Requirement.
Which lines run from the one containing "[step_of_refused_entry he hd]" through the end of the material? Reproduce them exactly.

** Opening Task material block **

/-- An instruction that completes completes under `[A]` too, with a next state that differs in the flags alone. -/
theorem exec_under_a {i : Instr} {s t : State} (h : exec i s = .next t) :
    ∃ u, exec (i.withSf .a) s = .next u ∧ t = u.setSr t.sr :=
  match i, h with
  | .addImm .., h | .adcImm .., h | .subImm .., h | .sbcImm .., h | .andImm .., h | .orrImm .., h | .xorImm .., h
  | .cmpImm .., h | .tsaImm .., h | .tsxImm .., h => aluImm_under_a h
  | .addShort .., h | .adcShort .., h | .subShort .., h | .sbcShort .., h | .andShort .., h | .orrShort .., h
  | .xorShort .., h | .cmpShort .., h | .tsaShort .., h | .tsxShort .., h => aluShort_under_a h
  | .addReg .., h | .adcReg .., h | .subReg .., h | .sbcReg .., h | .andReg .., h | .orrReg .., h | .xorReg .., h
  | .cmpReg .., h | .tsaReg .., h | .tsxReg .., h => aluReg_under_a h
  | .loadImm .., h => execLoadImm_under_a h
  | .loadShort .., h => execLoadShort_under_a h
  | .loadReg .., h => execLoadReg_under_a h

/-! ### `[N]` (R59) -/

/-- Exactly the test operations have no destination. -/
theorem dest_isNone (i : Instr) : i.dest.isNone = i.op.isTest := by
  cases i <;> rfl

/-- Without a destination and under `[N]` the common shape of R61 moves `pc` on and does nothing else. -/
theorem aluStep_none_n (f : AluFn) (a : Word) (sh : Shift) (b : Word) (s : State) :
    aluStep f none a sh b .n s = s.advance := rfl

theorem exec_n_keeps_flags {i : Instr} {s t : State} (hsf : i.sf = .n) (h : exec i s = .next t) : t.sr = s.sr := by
  obtain ⟨rD, v, -, -, rfl⟩ | ⟨f, a, sh, b, -, rfl⟩ := exec_next_form h
  · exact loadStep_sr ..
  · rw [hsf, aluStep_sr]
    rfl

theorem exec_test_n {i : Instr} {s t : State} (hsf : i.sf = .n) (htest : i.op.isTest = true)
    (h : exec i s = .next t) : t = s.advance := by
  have hdest : i.dest = none := Option.isNone_iff_eq_none.mp ((dest_isNone i).trans htest)
  obtain ⟨rD, v, -, hsome, -⟩ | ⟨f, a, sh, b, -, rfl⟩ := exec_next_form h
  · cases hdest.symm.trans hsome
  · rw [hsf, hdest, aluStep_none_n]

/-- Settles O33: the flags, the same instruction under `[A]`, and the test operations, one lemma for each. -/
theorem overrideNKeepsFlags : Obligations.OverrideNKeepsFlags := by
  intro i s t hsf h
  have hsr := exec_n_keeps_flags hsf h
  refine ⟨hsr, ?_, fun htest => exec_test_n hsf htest h⟩
  rw [← hsr]
  exact exec_under_a h

/-! ### `[S]` (R58) -/

theorem shifted_eq_shiftResult (v : Word) (sh : Shift) : shifted v sh = shiftResult v sh := by
  cases sh with
  | noShift => rfl
  | lsl n => exact lsl16_eq_shiftLeft v n

/-- The flags that the common shape of R61 writes under `[S]`. -/
theorem flagsReport_aluStep_s (f : AluFn) (d : Option Reg) (a : Word) (sh : Shift) (b : Word) (s : State) :
    FlagsReport (aluStep f d a sh b .s s) (shiftResult a sh) ((Config.shiftCV sh a s.sr.c s.sr.v).1 = true)
      ((Config.shiftCV sh a s.sr.c s.sr.v).2 = true) where
  n := by simp [updateFlags, flagsFromShift, shifted_eq_shiftResult, BitVec.msb_eq_getLsbD_last]
  z := by simp [updateFlags, flagsFromShift, shifted_eq_shiftResult]
  c := by simp [updateFlags, flagsFromShift]
  v := by simp [updateFlags, flagsFromShift]

/-- An operation other than LOAD in a format with a shifter completes under every override, in the common shape of R61
with its first source shifted (R50, second and third row). -/
theorem exec_of_shifter_shape {i : Instr} {op : Op} {r : Reg} {sh : Shift} {sf : SF} (hop : op ≠ .load)
    (h : (∃ k, i.shape = .short op r k sh sf) ∨ ∃ rD rS2, i.shape = .reg op rD (some r) rS2 sh sf) (s : State) :
    ∃ f b, exec i s = .next (aluStep f i.dest (s.getReg r) sh b sf s) := by
  obtain ⟨k, hs⟩ | ⟨rD, rS2, hs⟩ := h
  · obtain rfl := eq_ofShort_of_shape hs
    cases op with
    | load => exact absurd rfl hop
    | add | adc | sub | sbc | and | orr | xor | cmp | tsa | tsx => exact ⟨_, _, rfl⟩
  · match i, hs with
    | .addReg .., rfl | .adcReg .., rfl | .subReg .., rfl | .sbcReg .., rfl | .andReg .., rfl | .orrReg .., rfl
    | .xorReg .., rfl | .cmpReg .., rfl | .tsaReg .., rfl | .tsxReg .., rfl => exact ⟨_, _, rfl⟩

/-- Settles O34: R30's two refusals of `[S]`, and the common shape of R61 elsewhere, which under `[A]` differs in the
flags alone. -/
theorem overrideSTakesShiftFlags : Obligations.OverrideSTakesShiftFlags := by
  intro i s hsf
  refine ⟨fun hformat => ?_, fun hformat hload => ?_, fun op r sh hop hshape => ?_⟩
  · exact exec_eq_refuse_iff.mpr ((refusal_eq_immFormatHasNoShifter_iff i).mpr ⟨hformat, hsf⟩)
  · exact exec_eq_refuse_iff.mpr ((refusal_eq_loadShiftFlagsNotInSource_iff i).mpr ⟨hformat, hload, hsf⟩)
  · obtain ⟨f, b, hexec⟩ := exec_of_shifter_shape hop hshape s
    obtain ⟨u, hu, hsame⟩ := exec_under_a hexec
    exact ⟨_, u, hexec, hu, hsame, flagsReport_aluStep_s ..⟩

end Sys2Proof.Machine
end

section
/-! The statements of `40_common_alu.md` about the run: a step at an entry, and a run as the steps at the entries from
`pc` on (R61, R62; `70_reset_and_hazards.md` R123). -/

namespace Sys2Proof.Machine

/-- R62: an instruction answers a next state exactly if R30 admits it. -/
theorem exec_next_iff {i : Instr} {s : State} : (∃ t, exec i s = .next t) ↔ i.WellFormed := by
  cases exec_meaning i with
  | refused r hr exec_eq => simp [exec_eq, hr]
  | load rD v admitted _ _ _ exec_eq => simpa [exec_eq] using admitted
  | alu f rS1 sh b admitted _ _ exec_eq => simpa [exec_eq] using admitted

/-- Settles O36: the form of a meaning depends on the operands alone, never on registers or flags. -/
theorem admittedCompletes : Obligations.AdmittedCompletes :=
  fun _ _ => ⟨exec_next_iff.mpr, fun _ => exec_eq_refuse_iff.mpr⟩

/-! ### A step at an entry -/

theorem step_of_refused_entry {s : State} {e : ProgramEntry} {r : RefuseReason} (he : s.program[s.pc]? = some e)
    (hd : decodeEntry e = .error r) : step s = refuse r := by
  simp [step, State.fetch, he, hd]

/-- Settles O41, by what the entry at `pc` stands for. -/
theorem stepRunsDecoded : Obligations.StepRunsDecoded := by
  intro s w i r
  refine ⟨fun he hd => ?_, fun he => ?_, fun he hd => ?_⟩
  · exact step_of_entry he hd
  · exact step_of_entry he rfl
  · exact step_of_refused_entry he hd

theorem step_next_iff_admitted {s : State} {e : ProgramEntry} (he : s.program[s.pc]? = some e) :
    (∃ t, step s = .next t) ↔ e.Admitted := by
  unfold ProgramEntry.Admitted
  cases hd : decodeEntry e with
  | error r => simp [step_of_refused_entry he hd]
  | ok i => simp [step_of_entry he hd, exec_next_iff]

** Closing Task material block **

Answer box.
  | error r => simp [step_of_refused_entry he hd]
  | ok i => simp [step_of_entry he hd, exec_next_iff]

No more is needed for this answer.